Ignorando quindi le origini del prodotto, The Last of Us ha delle premesse da classico prodotto a tema zombie, con tanto di scena iniziale che per dialoghi e regia, richiama all’incipit di molti film a tema degli anni ’70 e ’80.

La citazione è talmente tanto evidente che la prima cosa mostrata a schermo è un numero: 1968. Un anno assolutamente non casuale per il cinema, vista la pubblicazione di ben tre film rivoluzionari negli Stati Uniti; quello di interesse in questo caso fu un film indipendente, a basso budget, in bianco e nero e diretto da un giovanissimo e sconosciuto George Romero: La notte dei morti viventi.
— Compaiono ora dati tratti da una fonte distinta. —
/-- Every register operand of an instruction. -/
def needs : Instr → List Need
  | .bru _ _ a _ | .bruLong _ _ a _ => [nS a.o]
  | .brx _ a | .callx _ a => [nV a.o 2 .no]
  | .plog _ d a b _ => [nP d, nP a, nP b]
  | .voteAll _ d a | .voteAny _ d a | .voteLeader _ d a => [nP d, nP a]
  | .voteBallot _ scal d a => [if scal then nS d else nV d 1 .may, nP a]
  | .ipf _ _ a b => [nS a.o, nS b.o]
  | .iinv _ d a b => [nS d, nS a.o, nS b.o]
  | .iadd _ f d a b | .isub _ f d a b | .imul _ f d a b | .imulh _ f d a b | .imin _ f d a b
  | .imax _ f d a b | .shl _ f d a b | .shr _ f d a b | .sar _ f d a b | .bfe _ f d a b =>
    [nID f d, nIS f a, nIS f b]
  | .iaddImm _ f d a _ | .isubImm _ f d a _ | .imulImm _ f d a _ | .iminImm _ f d a _
  | .imaxImm _ f d a _ | .shlImm _ f d a _ | .shrImm _ f d a _ | .sarImm _ f d a _ =>
    [nID f d, nIS f a]
  | .imad _ f d a b e | .bfi _ f d a b e => [nID f d, nIS f a, nIS f b, nIS f e]
  | .iabs _ f d a | .popc _ f d a | .clz _ f d a => [nID f d, nIS f a]
  | .lop _ ax ty d a b e _ => [nFD ax ty d, nFS ax ty a, nFS ax ty b, nFS ax ty e]
  | .shfL _ ax d a b e | .shfR _ ax d a b e =>
    [nFD ax .b32 d, nFS ax .b32 a, nFS ax .b32 b, nFS ax .b32 e]
  | .brev _ ty d a => [nFD false ty d, nFS false ty a]
  | .icmp _ f _ d a b => [nP d, nIS f a, nIS f b]
  | .icmpImm _ f _ d a _ => [nP d, nIS f a]
  | .isel _ ax ty d a b q => [nFD ax ty d, nFS ax ty a, nFS ax ty b, nP q]
  | .mov _ f fromScal d a => [nID f d,
      if fromScal then nS a.o else nV a.o f.ty.regs (xSrc f.ax)]
  | .movi _ f d _ | .moviLong _ f d _ => [nID f d]
  | .ident _ scal _ d => [nID ⟨false, scal, .n32⟩ d]
  | .xlane _ ax _ ty d a b => [nFD ax ty d, nFS ax ty a] ++
      (match b with | .reg b => [nFS ax .b32 b] | .imm _ => [])
  | .lea _ f d a b _ => [nI f d 2 .no, nI f a.o 2 .no, nI f b.o 1 .no]
  | .cvti _ f sty _ d a => [nID f d, nI f a.o sty.regs .no]
  | .prmt _ d a b e => [nFD false .b32 d, nFS false .b32 a, nFS false .b32 b, nFS false .b32 e]
  | .ld _ ax w _ d m | .ldLong _ ax w _ d m _ | .lds _ ax w _ _ _ d m =>
    nV d w.regs (xDst ax) :: nMem m
  | .st _ ax w a m | .stLong _ ax w a m _ | .sts _ ax w _ a m => nV a.o w.regs (xSrc ax) :: nMem m
  | .ldr _ ax w _ _ _ d r => nV d w.regs (xDst ax) :: nRing r
  | .str _ ax w _ a r => nV a.o w.regs (xSrc ax) :: nRing r
  | .pf _ _ m | .pfLong _ _ m _ => nMem m
  | .stmap _ _ a b e => [nS a.o, nS b.o, nS e.o]
  | .femEmpty _ a b | .femFull _ a b | .femAx _ a b | .femPr _ a b => [nS a.o, nS b.o]
  | .ringq _ _ d => [nS d]
  | .cwbL3 _ d a b | .cwbMem _ d a b | .cinvCore _ d a b | .cinvDie _ d a b | .cinvDev _ d a b =>
    [nS d, nS a.o, nS b.o]
  | .tlbq _ _ d a => [nS d, nS a.o]
  | .fadd _ f d a b | .fsub _ f d a b | .fmul _ f d a b | .fdiv _ f d a b =>
    [nFD f.ax f.ty d, nFS f.ax f.ty a, nFS f.ax f.ty b]
  | .faddImm _ f d a _ | .fmulImm _ f d a _ | .fsqrt _ f d a => [nFD f.ax f.ty d, nFS f.ax f.ty a]
  | .fma _ f d a b e => [nFD f.ax f.ty d, nFS f.ax f.ty a, nFS f.ax f.ty b, nFS f.ax f.ty e]
  | .fdot2 _ f d a b e =>
    [nFD f.ax .f32 d, nFS f.ax .f32 a, nFS f.ax .f32 b, nFS f.ax .f32 e]
  | .fscale _ f d a b => [nFD f.ax f.ty d, nFS f.ax f.ty a, nFS f.ax .i32 b]
  | .fmin _ ax ty d a b | .fmax _ ax ty d a b => [nFD ax ty d, nFS ax ty a, nFS ax ty b]
  | .fminImm _ ax ty d a _ | .fmaxImm _ ax ty d a _ | .fmov _ ax ty _ _ d a =>
    [nFD ax ty d, nFS ax ty a]
  | .fcmp _ ty _ d a b => [nP d, nFS false ty a, nFS false ty b]
  | .fcmpImm _ ty _ d a _ => [nP d, nFS false ty a]
  | .fcvt _ f sty _ d a b => [nFD f.ax f.ty d, nFS f.ax sty a] ++
      (match b with | none => [] | some b => [nFS f.ax sty b])
  | .frnd _ _ ty d a => [nFD false ty d, nFS false ty a]
  | .frcps _ d a | .frsqs _ d a | .fex2 _ d a | .flg2 _ d a => [nFD false .f32 d, nFS false .f32 a]
  | .fclass _ ty d a | .fxtrExp _ ty d a => [nV d 1 .may, nFS false ty a]
  | .fxtrMan _ ty d a => [nFD false ty d, nFS false ty a]
  | .xacc _ ty acc b => [nV acc.o 10 .no, nFS false ty b]
  | .xrnd _ _ _ d acc => [nV d 1 .may, nV acc.o 10 .no]
  | .endorse _ ty d a => [nV d ty.regs .no, nV a.o ty.regs .may]
  | .rail _ d _ a => nS d :: nOpt (a.map Src.o)
  | .railq _ d | .bufq _ d => [nS d]
  | .tolq _ d a => [nS d, nS a.o]
  | .cmt _ _ _ d => [nS d]
  | .abt _ _ d r => nS d :: (match r with | none => [] | some p => [nS p.1.o, nS p.2.o])
  | .lda _ _ w _ d m | .ldaLong _ _ w _ d m _ => nV d w.regs .may :: nMem m
  | .rlq _ _ d a b => [nS d, nS a.o, nS b.o]
  | .atom _ _ _ ty d a b e | .atomf _ _ _ ty d a b e =>
    (match d with | none => [] | some d => [nV d ty.regs .no]) ++
      [nV a.o 2 .no, nV b.o ty.regs .no] ++
      (match e with | none => [] | some e => [nV e.o ty.regs .no])
  | .xadd _ _ ty a b => [nV a.o 2 .no, nV b.o ty.regs .no]
  | .bari _ _ a | .barw _ a | .tktw _ a | .sleep _ a | .tmark _ _ a => [nS a.o]
  | .barv _ _ d | .tkt _ _ d | .qstatEng _ d | .fmtqSlot _ d _ | .rmark _ d | .pcnt _ d _ => [nS d]
  | .park _ _ d a b e => [nS d, nS a.o, nS b.o, nS e.o]
  | .wake _ _ d a b | .tpostRec _ d a b | .tpostBin _ _ d a b | .tdec _ d a b =>
    [nS d, nS a.o, nS b.o]
  | .spawn _ _ a => [nV a.o 2 .no]
  | .tq _ d a | .lnch _ d a | .qstatCmd _ d a | .vclk _ d a => [nS d, nS a.o]
  | .qcp _ _ _ d blk b | .qcpSt _ _ _ d blk b => [nS d, nBlk blk.o 6, nS b.o]
  | .qcpm _ d blk b e | .qmc _ _ d blk b e => [nS d, nBlk blk.o 6, nS b.o, nS e.o]
  | .qcol _ _ d blk => [nS d, nBlk blk.o 3]
  | .qput _ _ d blk | .qget _ _ d blk => [nS d, nBlk blk.o 6]
  | .hmm _ _ acc blk _ _ | .hmmf _ acc blk _ _ => [nAcc acc, nBlk blk.o 5]
  | .hclr _ _ acc => [nAcc acc]
  | .hacl _ _ acc blk => [nAcc acc, nBlk blk.o 3]
  | .hdrn _ _ _ acc blk _ => [nAcc acc, nBlk blk.o 10]
  | .bpack _ blk _ | .bunpk _ blk _ => [nBlk blk.o 5]
  | .fmtqAcc _ d acc => [nS d, nAcc (.acc acc)]
  | .srd _ _ d i => nS d :: nOpt i
  | .swr _ _ i a => nOpt i ++ [nS a.o]
  | _ => []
Questa pellicola segna la nascita dello zombie moderno, rimasto peraltro privo di copyright a causa di un errore di registrazione. L’aspetto del film ancora affascinante ad oltre cinquant’anni di distanza è come i morti viventi siano un pretesto narrativo per muovere i personaggi, approfondirli e farli agire; in una parola: un MacGuffin. Non ha importanza la ragione per cui i morti si risveglino, la ha l’effetto che questi producono sugli esseri umani, con il finale del film che veicola una potentissima critica sociale ed un disilluso messaggio antirazzista.

Allo stesso modo, non ha importanza quale sia la causa dell’evoluzione del Cordyceps, suggerita proprio nella suddetta scena, ma di rilevanza nulla, quanto l’effetto che l’infezione ha sull’umanità. Gli infetti in The Last of Us sono poco più che una presenza sullo sfondo della vicenda, dove di tanto in tanto intervengono quale elemento caotico ed imprevisto atto, ancora una volta, a smuovere la narrazione o spingere le azioni dei personaggi. Avrebbero potuto essere morti viventi, umani mutati da una guerra nucleare o scimmie provenienti da una realtà alternativa, il ruolo che svolgono è lo stesso.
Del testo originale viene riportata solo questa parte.